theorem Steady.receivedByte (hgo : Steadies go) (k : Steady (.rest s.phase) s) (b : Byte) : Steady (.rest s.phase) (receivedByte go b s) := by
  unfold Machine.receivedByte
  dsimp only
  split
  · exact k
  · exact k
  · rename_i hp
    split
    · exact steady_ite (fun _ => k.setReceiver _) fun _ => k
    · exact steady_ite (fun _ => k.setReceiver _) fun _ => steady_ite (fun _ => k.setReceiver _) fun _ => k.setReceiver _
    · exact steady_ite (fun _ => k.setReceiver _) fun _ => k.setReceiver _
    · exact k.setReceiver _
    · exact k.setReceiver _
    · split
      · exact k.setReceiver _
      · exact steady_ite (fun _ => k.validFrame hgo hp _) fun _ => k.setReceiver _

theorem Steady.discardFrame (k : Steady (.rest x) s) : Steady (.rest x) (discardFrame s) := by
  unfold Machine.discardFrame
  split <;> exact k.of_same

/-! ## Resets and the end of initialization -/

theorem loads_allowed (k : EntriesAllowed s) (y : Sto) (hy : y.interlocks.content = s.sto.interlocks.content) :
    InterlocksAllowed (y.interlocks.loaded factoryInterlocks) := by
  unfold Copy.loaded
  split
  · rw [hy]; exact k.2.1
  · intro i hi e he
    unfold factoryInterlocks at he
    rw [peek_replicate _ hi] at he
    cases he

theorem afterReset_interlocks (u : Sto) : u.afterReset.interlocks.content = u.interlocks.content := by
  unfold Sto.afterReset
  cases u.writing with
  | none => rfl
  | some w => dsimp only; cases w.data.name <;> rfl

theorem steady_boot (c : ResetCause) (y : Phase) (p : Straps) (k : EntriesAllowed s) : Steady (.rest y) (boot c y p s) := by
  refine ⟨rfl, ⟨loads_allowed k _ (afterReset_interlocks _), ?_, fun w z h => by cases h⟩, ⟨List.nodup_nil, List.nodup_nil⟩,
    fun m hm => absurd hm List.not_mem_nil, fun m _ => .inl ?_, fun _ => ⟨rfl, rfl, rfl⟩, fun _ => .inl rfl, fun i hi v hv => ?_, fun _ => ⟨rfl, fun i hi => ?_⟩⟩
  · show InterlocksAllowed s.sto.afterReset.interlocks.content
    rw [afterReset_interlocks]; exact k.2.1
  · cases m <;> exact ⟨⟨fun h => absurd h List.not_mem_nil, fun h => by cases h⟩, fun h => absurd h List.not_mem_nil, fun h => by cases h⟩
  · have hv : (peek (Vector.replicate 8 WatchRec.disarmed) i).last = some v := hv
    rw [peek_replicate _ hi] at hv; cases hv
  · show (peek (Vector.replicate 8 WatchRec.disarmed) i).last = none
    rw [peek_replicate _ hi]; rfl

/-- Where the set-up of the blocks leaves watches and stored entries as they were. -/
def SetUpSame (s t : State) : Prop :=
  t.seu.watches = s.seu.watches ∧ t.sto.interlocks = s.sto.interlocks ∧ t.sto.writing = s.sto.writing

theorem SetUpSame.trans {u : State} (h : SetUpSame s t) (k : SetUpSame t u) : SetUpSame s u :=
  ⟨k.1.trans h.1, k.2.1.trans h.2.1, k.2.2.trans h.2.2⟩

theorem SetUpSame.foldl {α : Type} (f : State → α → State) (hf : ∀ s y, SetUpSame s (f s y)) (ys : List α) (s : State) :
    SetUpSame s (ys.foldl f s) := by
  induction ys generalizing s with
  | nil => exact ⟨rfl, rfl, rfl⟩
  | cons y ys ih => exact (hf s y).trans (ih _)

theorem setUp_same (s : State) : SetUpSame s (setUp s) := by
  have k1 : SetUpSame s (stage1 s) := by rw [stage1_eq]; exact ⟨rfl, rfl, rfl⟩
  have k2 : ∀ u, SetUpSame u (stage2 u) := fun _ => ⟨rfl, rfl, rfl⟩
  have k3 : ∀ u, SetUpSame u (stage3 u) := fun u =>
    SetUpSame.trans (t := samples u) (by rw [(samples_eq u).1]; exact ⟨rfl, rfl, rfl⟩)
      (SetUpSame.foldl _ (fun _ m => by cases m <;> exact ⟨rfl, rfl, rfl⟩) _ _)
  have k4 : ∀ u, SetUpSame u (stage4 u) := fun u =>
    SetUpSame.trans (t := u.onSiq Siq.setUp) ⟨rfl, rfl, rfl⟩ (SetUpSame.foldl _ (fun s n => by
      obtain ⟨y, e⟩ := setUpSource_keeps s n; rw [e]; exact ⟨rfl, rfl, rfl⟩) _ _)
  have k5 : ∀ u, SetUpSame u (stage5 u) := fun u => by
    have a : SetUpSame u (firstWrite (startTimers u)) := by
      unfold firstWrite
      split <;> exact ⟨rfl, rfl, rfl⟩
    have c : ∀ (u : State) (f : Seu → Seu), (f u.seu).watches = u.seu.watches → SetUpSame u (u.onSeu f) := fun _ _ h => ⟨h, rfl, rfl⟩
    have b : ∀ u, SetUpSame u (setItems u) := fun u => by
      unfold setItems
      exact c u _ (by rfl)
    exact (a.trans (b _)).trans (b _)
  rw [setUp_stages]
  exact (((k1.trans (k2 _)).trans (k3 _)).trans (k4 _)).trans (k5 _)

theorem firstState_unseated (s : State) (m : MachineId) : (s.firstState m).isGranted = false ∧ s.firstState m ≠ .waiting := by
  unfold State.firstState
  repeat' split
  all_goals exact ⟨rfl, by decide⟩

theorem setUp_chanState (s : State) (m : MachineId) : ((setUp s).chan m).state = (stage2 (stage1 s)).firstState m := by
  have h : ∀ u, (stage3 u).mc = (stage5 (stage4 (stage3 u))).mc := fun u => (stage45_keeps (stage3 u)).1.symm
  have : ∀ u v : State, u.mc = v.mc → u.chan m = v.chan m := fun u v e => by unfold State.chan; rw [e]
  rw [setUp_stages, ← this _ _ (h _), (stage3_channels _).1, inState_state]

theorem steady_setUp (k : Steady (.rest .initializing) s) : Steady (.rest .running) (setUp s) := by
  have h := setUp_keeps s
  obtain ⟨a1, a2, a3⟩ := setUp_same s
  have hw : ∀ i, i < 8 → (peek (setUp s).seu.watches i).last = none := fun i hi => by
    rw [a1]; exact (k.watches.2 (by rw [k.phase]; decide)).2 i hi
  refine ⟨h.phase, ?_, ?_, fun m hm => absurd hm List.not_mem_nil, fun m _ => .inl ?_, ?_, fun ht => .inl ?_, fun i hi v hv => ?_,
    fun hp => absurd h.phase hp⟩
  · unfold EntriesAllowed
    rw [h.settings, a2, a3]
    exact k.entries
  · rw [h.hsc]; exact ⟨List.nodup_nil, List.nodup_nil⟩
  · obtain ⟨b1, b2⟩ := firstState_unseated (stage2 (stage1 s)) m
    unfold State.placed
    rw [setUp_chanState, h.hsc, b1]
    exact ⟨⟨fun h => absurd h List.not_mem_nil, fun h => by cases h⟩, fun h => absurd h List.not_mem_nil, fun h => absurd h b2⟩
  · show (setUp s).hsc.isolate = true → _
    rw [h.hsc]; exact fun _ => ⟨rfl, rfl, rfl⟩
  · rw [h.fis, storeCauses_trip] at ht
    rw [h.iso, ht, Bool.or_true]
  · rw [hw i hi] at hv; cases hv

####################

◆ EXERCISE DESCRIPTION
The listing above should be repeated in its entirety, unchanged.

◆ ANSWER TO THE EXERCISE
theorem Steady.receivedByte (hgo : Steadies go) (k : Steady (.rest s.phase) s) (b : Byte) : Steady (.rest s.phase) (receivedByte go b s) := by
  unfold Machine.receivedByte
  dsimp only
  split
  · exact k
  · exact k
  · rename_i hp
    split
    · exact steady_ite (fun _ => k.setReceiver _) fun _ => k
    · exact steady_ite (fun _ => k.setReceiver _) fun _ => steady_ite (fun _ => k.setReceiver _) fun _ => k.setReceiver _
    · exact steady_ite (fun _ => k.setReceiver _) fun _ => k.setReceiver _
    · exact k.setReceiver _
    · exact k.setReceiver _
    · split
      · exact k.setReceiver _
      · exact steady_ite (fun _ => k.validFrame hgo hp _) fun _ => k.setReceiver _

theorem Steady.discardFrame (k : Steady (.rest x) s) : Steady (.rest x) (discardFrame s) := by
  unfold Machine.discardFrame
  split <;> exact k.of_same

/-! ## Resets and the end of initialization -/

theorem loads_allowed (k : EntriesAllowed s) (y : Sto) (hy : y.interlocks.content = s.sto.interlocks.content) :
    InterlocksAllowed (y.interlocks.loaded factoryInterlocks) := by
  unfold Copy.loaded
  split
  · rw [hy]; exact k.2.1
  · intro i hi e he
    unfold factoryInterlocks at he
    rw [peek_replicate _ hi] at he
    cases he

theorem afterReset_interlocks (u : Sto) : u.afterReset.interlocks.content = u.interlocks.content := by
  unfold Sto.afterReset
  cases u.writing with
  | none => rfl
  | some w => dsimp only; cases w.data.name <;> rfl

theorem steady_boot (c : ResetCause) (y : Phase) (p : Straps) (k : EntriesAllowed s) : Steady (.rest y) (boot c y p s) := by
  refine ⟨rfl, ⟨loads_allowed k _ (afterReset_interlocks _), ?_, fun w z h => by cases h⟩, ⟨List.nodup_nil, List.nodup_nil⟩,
    fun m hm => absurd hm List.not_mem_nil, fun m _ => .inl ?_, fun _ => ⟨rfl, rfl, rfl⟩, fun _ => .inl rfl, fun i hi v hv => ?_, fun _ => ⟨rfl, fun i hi => ?_⟩⟩
  · show InterlocksAllowed s.sto.afterReset.interlocks.content
    rw [afterReset_interlocks]; exact k.2.1
  · cases m <;> exact ⟨⟨fun h => absurd h List.not_mem_nil, fun h => by cases h⟩, fun h => absurd h List.not_mem_nil, fun h => by cases h⟩
  · have hv : (peek (Vector.replicate 8 WatchRec.disarmed) i).last = some v := hv
    rw [peek_replicate _ hi] at hv; cases hv
  · show (peek (Vector.replicate 8 WatchRec.disarmed) i).last = none
    rw [peek_replicate _ hi]; rfl

/-- Where the set-up of the blocks leaves watches and stored entries as they were. -/
def SetUpSame (s t : State) : Prop :=
  t.seu.watches = s.seu.watches ∧ t.sto.interlocks = s.sto.interlocks ∧ t.sto.writing = s.sto.writing

theorem SetUpSame.trans {u : State} (h : SetUpSame s t) (k : SetUpSame t u) : SetUpSame s u :=
  ⟨k.1.trans h.1, k.2.1.trans h.2.1, k.2.2.trans h.2.2⟩

theorem SetUpSame.foldl {α : Type} (f : State → α → State) (hf : ∀ s y, SetUpSame s (f s y)) (ys : List α) (s : State) :
    SetUpSame s (ys.foldl f s) := by
  induction ys generalizing s with
  | nil => exact ⟨rfl, rfl, rfl⟩
  | cons y ys ih => exact (hf s y).trans (ih _)

theorem setUp_same (s : State) : SetUpSame s (setUp s) := by
  have k1 : SetUpSame s (stage1 s) := by rw [stage1_eq]; exact ⟨rfl, rfl, rfl⟩
  have k2 : ∀ u, SetUpSame u (stage2 u) := fun _ => ⟨rfl, rfl, rfl⟩
  have k3 : ∀ u, SetUpSame u (stage3 u) := fun u =>
    SetUpSame.trans (t := samples u) (by rw [(samples_eq u).1]; exact ⟨rfl, rfl, rfl⟩)
      (SetUpSame.foldl _ (fun _ m => by cases m <;> exact ⟨rfl, rfl, rfl⟩) _ _)
  have k4 : ∀ u, SetUpSame u (stage4 u) := fun u =>
    SetUpSame.trans (t := u.onSiq Siq.setUp) ⟨rfl, rfl, rfl⟩ (SetUpSame.foldl _ (fun s n => by
      obtain ⟨y, e⟩ := setUpSource_keeps s n; rw [e]; exact ⟨rfl, rfl, rfl⟩) _ _)
  have k5 : ∀ u, SetUpSame u (stage5 u) := fun u => by
    have a : SetUpSame u (firstWrite (startTimers u)) := by
      unfold firstWrite
      split <;> exact ⟨rfl, rfl, rfl⟩
    have c : ∀ (u : State) (f : Seu → Seu), (f u.seu).watches = u.seu.watches → SetUpSame u (u.onSeu f) := fun _ _ h => ⟨h, rfl, rfl⟩
    have b : ∀ u, SetUpSame u (setItems u) := fun u => by
      unfold setItems
      exact c u _ (by rfl)
    exact (a.trans (b _)).trans (b _)
  rw [setUp_stages]
  exact (((k1.trans (k2 _)).trans (k3 _)).trans (k4 _)).trans (k5 _)

theorem firstState_unseated (s : State) (m : MachineId) : (s.firstState m).isGranted = false ∧ s.firstState m ≠ .waiting := by
  unfold State.firstState
  repeat' split
  all_goals exact ⟨rfl, by decide⟩

theorem setUp_chanState (s : State) (m : MachineId) : ((setUp s).chan m).state = (stage2 (stage1 s)).firstState m := by
  have h : ∀ u, (stage3 u).mc = (stage5 (stage4 (stage3 u))).mc := fun u => (stage45_keeps (stage3 u)).1.symm
  have : ∀ u v : State, u.mc = v.mc → u.chan m = v.chan m := fun u v e => by unfold State.chan; rw [e]
  rw [setUp_stages, ← this _ _ (h _), (stage3_channels _).1, inState_state]

theorem steady_setUp (k : Steady (.rest .initializing) s) : Steady (.rest .running) (setUp s) := by
  have h := setUp_keeps s
  obtain ⟨a1, a2, a3⟩ := setUp_same s
  have hw : ∀ i, i < 8 → (peek (setUp s).seu.watches i).last = none := fun i hi => by
    rw [a1]; exact (k.watches.2 (by rw [k.phase]; decide)).2 i hi
  refine ⟨h.phase, ?_, ?_, fun m hm => absurd hm List.not_mem_nil, fun m _ => .inl ?_, ?_, fun ht => .inl ?_, fun i hi v hv => ?_,
    fun hp => absurd h.phase hp⟩
  · unfold EntriesAllowed
    rw [h.settings, a2, a3]
    exact k.entries
  · rw [h.hsc]; exact ⟨List.nodup_nil, List.nodup_nil⟩
  · obtain ⟨b1, b2⟩ := firstState_unseated (stage2 (stage1 s)) m
    unfold State.placed
    rw [setUp_chanState, h.hsc, b1]
    exact ⟨⟨fun h => absurd h List.not_mem_nil, fun h => by cases h⟩, fun h => absurd h List.not_mem_nil, fun h => absurd h b2⟩
  · show (setUp s).hsc.isolate = true → _
    rw [h.hsc]; exact fun _ => ⟨rfl, rfl, rfl⟩
  · rw [h.fis, storeCauses_trip] at ht
    rw [h.iso, ht, Bool.or_true]
  · rw [hw i hi] at hv; cases hv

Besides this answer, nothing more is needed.